Fred Abraham

Personal information
- Full name: (Frank?) Frederick Abraham
- Born: 9 January 1859 Adventure Village, Essequibo, British Guiana
- Died: 12 July 1901 (aged 42), or 14 May 1918 (aged 59) British Guiana
- Relations: Fred Abraham Jr. (son)

Domestic team information
- 1883: Demerara (British Guiana)

Career statistics
| Competition | FC |
| Matches | 1 |
| Runs scored | 6 |
| Batting average | 6.00 |
| 100s/50s | 0/0 |
| Top score | 6 |
| Catches/stumpings | 0/– |
- Source: CricketArchive, 30 November 2014

= Fred Abraham Sr. =

British Guianese cricketer

Frederick "Fred" Abraham (or Frank Frederick Abraham; 9 January 1859 – 12 July 1901 or 14 May 1918) was a British Guianese cricketer who played a single first-class match for Demerara, an antecedent of the current Guyanese national side.

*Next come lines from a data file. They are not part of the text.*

-- ==== Sys2Proof/Decode.lean ====
section
/-! DEFINITION. The decoder of instruction words (07 R153-R161) and, after it, the encoder, written from the formats of
07 Tables 7.1-7.4 and the opcode maps of Tables 7.5-7.8. -/

namespace Sys2Proof

/-- Why a word is no instruction, by the kind of its group-0 cause (07 Table 7.10). -/
inductive Reject where
  | unassigned | reserved | range | pastFile
  deriving DecidableEq, Repr

/-- The kind of the cause (07 Table 7.10). -/
def Reject.kind : Reject → Nat
  | .unassigned => 0 | .reserved => 1 | .range => 2 | .pastFile => 3

/-- A word's fields as read, whether its zero fields are zero, and whether its raw fields are in range. -/
structure Parsed (α : Type) where
  val : α
  zero : Bool
  range : Bool

/-- The element type of a code (08 Table 8.2). -/
def VTy.ofBits (b : BitVec 3) : VTy :=
  match b.toNat with
  | 0 => .fp32 | 1 => .bf16 | 2 => .fp16 | 3 => .e4m3 | 4 => .e5m2 | 5 => .i32 | 6 => .i16 | _ => .i8

/-- The code of an element type (08 Table 8.2). -/
def VTy.bits : VTy → BitVec 3
  | .fp32 => 0 | .bf16 => 1 | .fp16 => 2 | .e4m3 => 3 | .e5m2 => 4 | .i32 => 5 | .i16 => 6 | .i8 => 7

/-- One bit. -/
def bit (b : Bool) : BitVec 1 := if b then 1 else 0

/-- The ordering fields of an L or W word (07 Table 7.3). -/
def ordOf (f : BitVec 35) : Ord := { stream := f.extractLsb' 32 3, mask := f.extractLsb' 24 8 }

/-- The format fields of S0 and back. -/
def S0.bits (_ : S0) : BitVec 35 := 0#35
/-- Reads the fields of S0 and checks its zero fields and its raw ranges. -/
def S0.read (sy : Sync) (f : BitVec 35) : Parsed S0 where
  val := { sy := sy }
  zero := f.extractLsb' 0 35 == 0
  range := true

/-- The format fields of SRrr and back. -/
def SRrr.bits (a : SRrr) : BitVec 35 := a.rd ++ a.ra ++ a.rb ++ 0#20
/-- Reads the fields of SRrr and checks its zero fields and its raw ranges. -/
def SRrr.read (sy : Sync) (f : BitVec 35) : Parsed SRrr where
  val := { sy := sy, rd := f.extractLsb' 30 5, ra := f.extractLsb' 25 5, rb := f.extractLsb' 20 5 }
  zero := f.extractLsb' 0 20 == 0
  range := true

/-- The format fields of SRr and back. -/
def SRr.bits (a : SRr) : BitVec 35 := a.rd ++ a.ra ++ 0#25
/-- Reads the fields of SRr and checks its zero fields and its raw ranges. -/
def SRr.read (sy : Sync) (f : BitVec 35) : Parsed SRr where
  val := { sy := sy, rd := f.extractLsb' 30 5, ra := f.extractLsb' 25 5 }
  zero := f.extractLsb' 0 25 == 0
  range := true

/-- The format fields of SRa and back. -/
def SRa.bits (a : SRa) : BitVec 35 := 0#5 ++ a.ra ++ 0#25
/-- Reads the fields of SRa and checks its zero fields and its raw ranges. -/
def SRa.read (sy : Sync) (f : BitVec 35) : Parsed SRa where
  val := { sy := sy, ra := f.extractLsb' 25 5 }
  zero := f.extractLsb' 30 5 == 0 && f.extractLsb' 0 25 == 0
  range := true

/-- The format fields of SImm and back. -/
def SImm.bits (a : SImm) : BitVec 35 := a.rd ++ a.ra ++ a.imm
/-- Reads the fields of SImm and checks its zero fields and its raw ranges. -/
def SImm.read (sy : Sync) (f : BitVec 35) : Parsed SImm where
  val := { sy := sy, rd := f.extractLsb' 30 5, ra := f.extractLsb' 25 5, imm := f.extractLsb' 0 25 }
  zero := true
  range := true

/-- The format fields of SShift and back. -/
def SShift.bits (a : SShift) : BitVec 35 := a.rd ++ a.ra ++ 0#19 ++ a.sh
/-- Reads the fields of SShift and checks its zero fields and its raw ranges. -/
def SShift.read (sy : Sync) (f : BitVec 35) : Parsed SShift where
  val := { sy := sy, rd := f.extractLsb' 30 5, ra := f.extractLsb' 25 5, sh := f.extractLsb' 0 6 }
  zero := f.extractLsb' 6 19 == 0
  range := true

/-- The format fields of SLi and back. -/
def SLi.bits (a : SLi) : BitVec 35 := a.rd ++ a.imm
/-- Reads the fields of SLi and checks its zero fields and its raw ranges. -/
def SLi.read (sy : Sync) (f : BitVec 35) : Parsed SLi where
  val := { sy := sy, rd := f.extractLsb' 30 5, imm := f.extractLsb' 0 30 }
  zero := true
  range := true

/-- The format fields of SBr and back. -/
def SBr.bits (a : SBr) : BitVec 35 := a.ra ++ a.rb ++ a.off
/-- Reads the fields of SBr and checks its zero fields and its raw ranges. -/
def SBr.read (sy : Sync) (f : BitVec 35) : Parsed SBr where
  val := { sy := sy, ra := f.extractLsb' 30 5, rb := f.extractLsb' 25 5, off := f.extractLsb' 0 25 }
  zero := true
  range := true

Abraham, who was born at Adventure Village near the mouth of the Essequibo River, played for Demerara in an intercolonial match against Barbados in September 1883. The game was played at the Bay Pasture ground in the capital of the Colony of Barbados, Bridgetown. In his only recorded match, he scored six runs batting fifth in Demerara's first innings, before being caught by William Howell off the bowling of Alfred Browne. Demerara were bowled out for 76, but went on to bowl out Barbados for 66 in their first innings. After batting, Abraham was unable to take part in the remainder of the match, with Alfred Swain substituting for him. Demerara made 94 in their second innings, and Barbados easily chased down their target, winning the match by six wickets.

Abraham died in British Guiana decades later, although his year of death is disputed, with one source giving a July 1901 date and another giving a May 1918 date. His son, Frederick Henri Abraham Jr., also played cricket for British Guiana, but was killed in France in October 1918, having fought with the Lancashire Fusiliers.